Dimension What it measures
Completeness Missing values ratio, complete records ratio, fully-null columns
Consistency Data type consistency, format violations, encoding issues
Uniqueness Duplicate rows, key uniqueness, high-cardinality warnings
Accuracy Outlier ratio, range violations, negative values in positive-only columns
Timeliness Future dates, stale data ratio, temporal ordering violations

An overall quality score (0 -- 100) is computed as a weighted average of dimension scores.

Documentation

Start here

Integrate it

  • Python API Guide -- files, DataFrames, Arrow interop, exports, and optional source-built async/database features
  • Database Connectors -- PostgreSQL, MySQL, SQLite setup and connection patterns

Understand it

Historical

Academic Work

dataprof is the subject of a peer-reviewed paper submitted to IEEE ScalCom 2026:

A. Bozzo, "A Compiled Paradigm for Scalable and Sustainable Edge AI: Out-of-Core Execution and SIMD Acceleration in Telemetry Profiling," IEEE ScalCom 2026 (under review). [Repository & reproducible benchmarks]
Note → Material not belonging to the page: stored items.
/-! Counters. -/

/-- The 64-bit counters the status rules name. Where a rule counts by reason, the instance is unit × 64 + reason. -/
inductive Ctr where
  | doorbellInvalid | mailboxWriteLocked | barUnmapped | poisonedWrite | windowDenied | tetherLockedWrite
  -- ingest, per quad and per stream (Table 2.6)
  | l3Error | unclassified | qMalformed | overrun
  | accepted | sMalformed | misaligned | disabled | early | overflow | duplicate | collision | late | seqMismatch
  | saturated | holeExpired | reorderFull | delayInsert | delayDrop | heldDiscarded | flaggedSamples
  | delayTableMissing | delayBeyondDepth
  -- channeliser
  | sliceBehind | settling | resetCount | rotatorMissing | rotatorExpired | gainStale
  -- store
  | storeUnwritten | storeLost | storeUe | fillAbandoned
  -- arrays
  | passes | dumps | passAbandoned | dumpAbandoned | stallCycles | vestibuleCe | vestibuleUe | symMismatch
  -- beams
  | weightCe | weightUe | beamSegAbandoned | beamFlagged | peakExcluded
  -- Clasp
  | jobs | tileConflict | readoutAbandoned | spills | spillFail | locketCe | locketUe | laSplit | laVoid | sat | nanOut
  -- Facet and Pack
  | blocks | wideBlocks | noiseMissing | noiseMismatch
  | items | bytesIn | bytesOut | stored | packFull | packAbandoned | decodeOk | decodeFail
  -- output
  | datagrams | egressBytes | queueFull | egressAged | denied | linkDown | noSlot | pauseIgnored
  | records | gaps | discarded
  -- schedule
  | abandons | shedProducts | commitsApplied | commitsRejected | txnExpired | seams
  -- pegs
  | instructions | waitCycles | pegOverrun | pegFault | xferErrors | dmemCe | imemCe | smemCe | rfiLate
  -- lanes
  | invalidHeaders | lockLoss | fecCorrectedBits | fecUncorrectable | alignMissing | bits | errors | patternRelock
  | framesOk | fcsError | lengthError | aborted | fecDrop | stray | undersize | oversize | macFiltered
  | controlLimited | retrains | trainTimeout | lockTimeout | incompatible | widthReduced | fastExitFail | napEntries
  | rsCorrected | rsUncorrectable | symbolErrors
  -- Compass
  | disqualified | ppsIncoherent | steps | timeStepFlagged | pdelayDropped | relayLimited | glitch | chatter | stuck
  -- DRAM
  | ce | ue | parityReissue | refreshPostponed | pageHits | pageConflicts | rawWaits | scrubPasses | recentreSteps
  -- DMA and crossbar
  | descriptors | dmaBytes | aborts | overlap | dmaStatus | defaultHits | grants | portWaits | resetErrors
  | repliesDropped
  -- health
  | warningEntries | throttleEntries | shutdownEntries | rateCauses | exclusions | rounds | injected | injOverrun
  | ovrCount | adcFaults | fanCycles | fanFails
  -- recorder
  | events | recordsSealed | mergedEpochs | writeVerifyFail | sectorsBad | torn | clears
  -- twin
  | takeovers | yields | handovers | reclaims | checkpointsSent | checkpointsReceived | checkpointErrors
  | checkpointMissing | hbPinMissed | hbLinkMissed | silentFrames | hbDouble | dualLeadFrames
  -- boot
  | bootTimeout
deriving DecidableEq, Repr

/-- Key of a counter's instance in `State.counters`. -/
def ctrKey (c : Ctr) (inst : Nat) : Nat := c.ctorIdx * 1048576 + inst

/-- Value of a counter. -/
def counter (c : Ctr) (inst : Nat) (s : State) : Nat := tabGet 0 s.counters (ctrKey c inst)

/-- Adds to a counter. -/
def countN (c : Ctr) (inst n : Nat) (s : State) : State :=
  { s with counters := tabMod 0 s.counters (ctrKey c inst) (· + n) }

/-- Adds one to a counter. -/
def count (c : Ctr) (inst : Nat) (s : State) : State := countN c inst 1 s

/-- Clears a counter (R374 CLEAR, and the RC registers of Table 0.4). -/
def clearCtr (c : Ctr) (inst : Nat) (s : State) : State := { s with counters := tabSet 0 s.counters (ctrKey c inst) 0 }

/-- Clears several counters of one instance. -/
def clearCtrs (cs : List Ctr) (inst : Nat) (s : State) : State := cs.foldl (fun s c => clearCtr c inst s) s

/-! Accessors of sparse tables, with their defaults. -/

def quad (s : State) (k : Nat) : Quad := tabGet {} s.lanes.quads k
def modQuad (k : Nat) (f : Quad → Quad) (s : State) : State :=
  { s with lanes.quads := tabMod {} s.lanes.quads k f }
def lane (s : State) (k : Nat) : Lane := tabGet {} s.lanes.lanes k
def modLane (k : Nat) (f : Lane → Lane) (s : State) : State :=
  { s with lanes.lanes := tabMod {} s.lanes.lanes k f }
def stream (s : State) (k : Nat) : Stream := tabGet {} s.ingest.streams k
def modStream (k : Nat) (f : Stream → Stream) (s : State) : State :=
  { s with ingest.streams := tabMod {} s.ingest.streams k f }
def flow (s : State) (k : Nat) : Option Flow := tabGet none s.ingest.flows k
def delayLine (s : State) (k : Nat) : DelayLine := tabGet {} s.ingest.delays k
def modDelay (k : Nat) (f : DelayLine → DelayLine) (s : State) : State :=
  { s with ingest.delays := tabMod {} s.ingest.delays k f }
def sliceOf (s : State) (k : Nat) : Slice := tabGet {} s.chan.slices k
def modSlice (k : Nat) (f : Slice → Slice) (s : State) : State :=
  { s with chan.slices := tabMod {} s.chan.slices k f }
def unitKey (input coarse : Nat) : Nat := input * 65536 + coarse
def chanUnit (s : State) (k : Nat) : ChanUnit := tabGet {} s.chan.units k
def modUnit (k : Nat) (f : ChanUnit → ChanUnit) (s : State) : State :=
  { s with chan.units := tabMod {} s.chan.units k f }
def array (s : State) (k : Nat) : ArraySt := tabGet {} s.arrays k
def modArray (k : Nat) (f : ArraySt → ArraySt) (s : State) : State :=
  { s with arrays := tabMod {} s.arrays k f }
def beamSet (s : State) (k : Nat) : BeamSet := tabGet {} s.beam.sets k
def watch (s : State) (k : Nat) : Watch := tabGet {} s.beam.watches k
def facetE (s : State) (k : Nat) : Nat := tabGet 2 s.facet.e k
def engine (s : State) (k : Nat) : Engine := tabGet {} s.pack.engines k
def modEngine (k : Nat) (f : Engine → Engine) (s : State) : State :=
  { s with pack.engines := tabMod {} s.pack.engines k f }
def ostream (s : State) (k : Nat) : Option OStream := tabGet none s.out.streams k
def egress (s : State) (k : Nat) : EgressQuad := tabGet {} s.out.quads k
def modEgress (k : Nat) (f : EgressQuad → EgressQuad) (s : State) : State :=
  { s with out.quads := tabMod {} s.out.quads k f }
def ring (s : State) (k : Nat) : Option HostRing := tabGet none s.out.rings k
def ringRead (s : State) (k : Nat) : Nat := tabGet 0 s.host.ringReads k
def setRingRead (k v : Nat) (s : State) : State := { s with host.ringReads := tabSet 0 s.host.ringReads k v }
def schedSlot (s : State) (k : Nat) : SchedSlot := tabGet {} s.sched.slots k
def peg (s : State) (k : Nat) : Peg := tabGet {} s.peg.pegs k
def modPeg (k : Nat) (f : Peg → Peg) (s : State) : State := { s with peg.pegs := tabMod {} s.peg.pegs k f }
/-- Default service of a pitch: Table 11.9, 1 to 5 in its order, for the bundle's default map (log 3). -/
def serviceDefault (k : Nat) : Nat := if k < 4 then 1 else if k < 8 then 2 else if k < 12 then 3 else if k < 15 then 4 else 5
/-- Bytes of a section of the running bundle (Table 18.4). -/
def bundleSection (s : State) (kind : Nat) : List Byte := ((s.boot.bundle.find? (fun e => e.1 = kind)).map (·.2)).getD []
def serviceOf (s : State) (k : Nat) : Nat := tabGet (serviceDefault k) s.peg.services k
def dramCh (s : State) (k : Nat) : DramCh := tabGet {} s.dram.chans k
def modDram (k : Nat) (f : DramCh → DramCh) (s : State) : State :=
  { s with dram.chans := tabMod {} s.dram.chans k f }
def slot (s : State) (k : Nat) : Slot := tabGet {} s.host.slots k
def modSlot (k : Nat) (f : Slot → Slot) (s : State) : State :=
  { s with host.slots := tabMod {} s.host.slots k f }
def dmaCh (s : State) (k : Nat) : DmaCh := tabGet {} s.dma.chans k
def modDma (k : Nat) (f : DmaCh → DmaCh) (s : State) : State := { s with dma.chans := tabMod {} s.dma.chans k f }
def port (s : State) (k : Nat) : Port := tabGet {} s.dma.ports k
def modPort (k : Nat) (f : Port → Port) (s : State) : State := { s with dma.ports := tabMod {} s.dma.ports k f }
def zone (s : State) (k : Nat) : Zone := tabGet {} s.health.zones k
def modZone (k : Nat) (f : Zone → Zone) (s : State) : State := { s with health.zones := tabMod {} s.health.zones k f }
def sensor (s : State) (k : Nat) : Sensor := tabGet {} s.health.sensors k
def modSensor (k : Nat) (f : Sensor → Sensor) (s : State) : State :=
  { s with health.sensors := tabMod {} s.health.sensors k f }
def inject (s : State) (k : Nat) : Inject := tabGet {} s.health.injects k
def modInject (k : Nat) (f : Inject → Inject) (s : State) : State :=
  { s with health.injects := tabMod {} s.health.injects k f }
def fan (s : State) (k : Nat) : Fan := tabGet {} s.health.fans k
def modFan (k : Nat) (f : Fan → Fan) (s : State) : State := { s with health.fans := tabMod {} s.health.fans k f }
The paper benchmarks dataprof against YData Profiling, Polars, and pandas across execution efficiency, memory scalability, energy consumption, and zero-copy interoperability in constrained Edge AI environments.

BibTeX

@inproceedings{bozzo2026compiled,
  author={Bozzo, Andrea},
  title={A Compiled Paradigm for Scalable and Sustainable Edge AI: Out-of-Core Execution and SIMD Acceleration in Telemetry Profiling},
  booktitle={2026 IEEE International Conference on Scalable Computing and Communications (ScalCom)},
  year={2026},
  note={Under review}
}

License

Dual-licensed under either the MIT License or the Apache License, Version 2.0, at your option.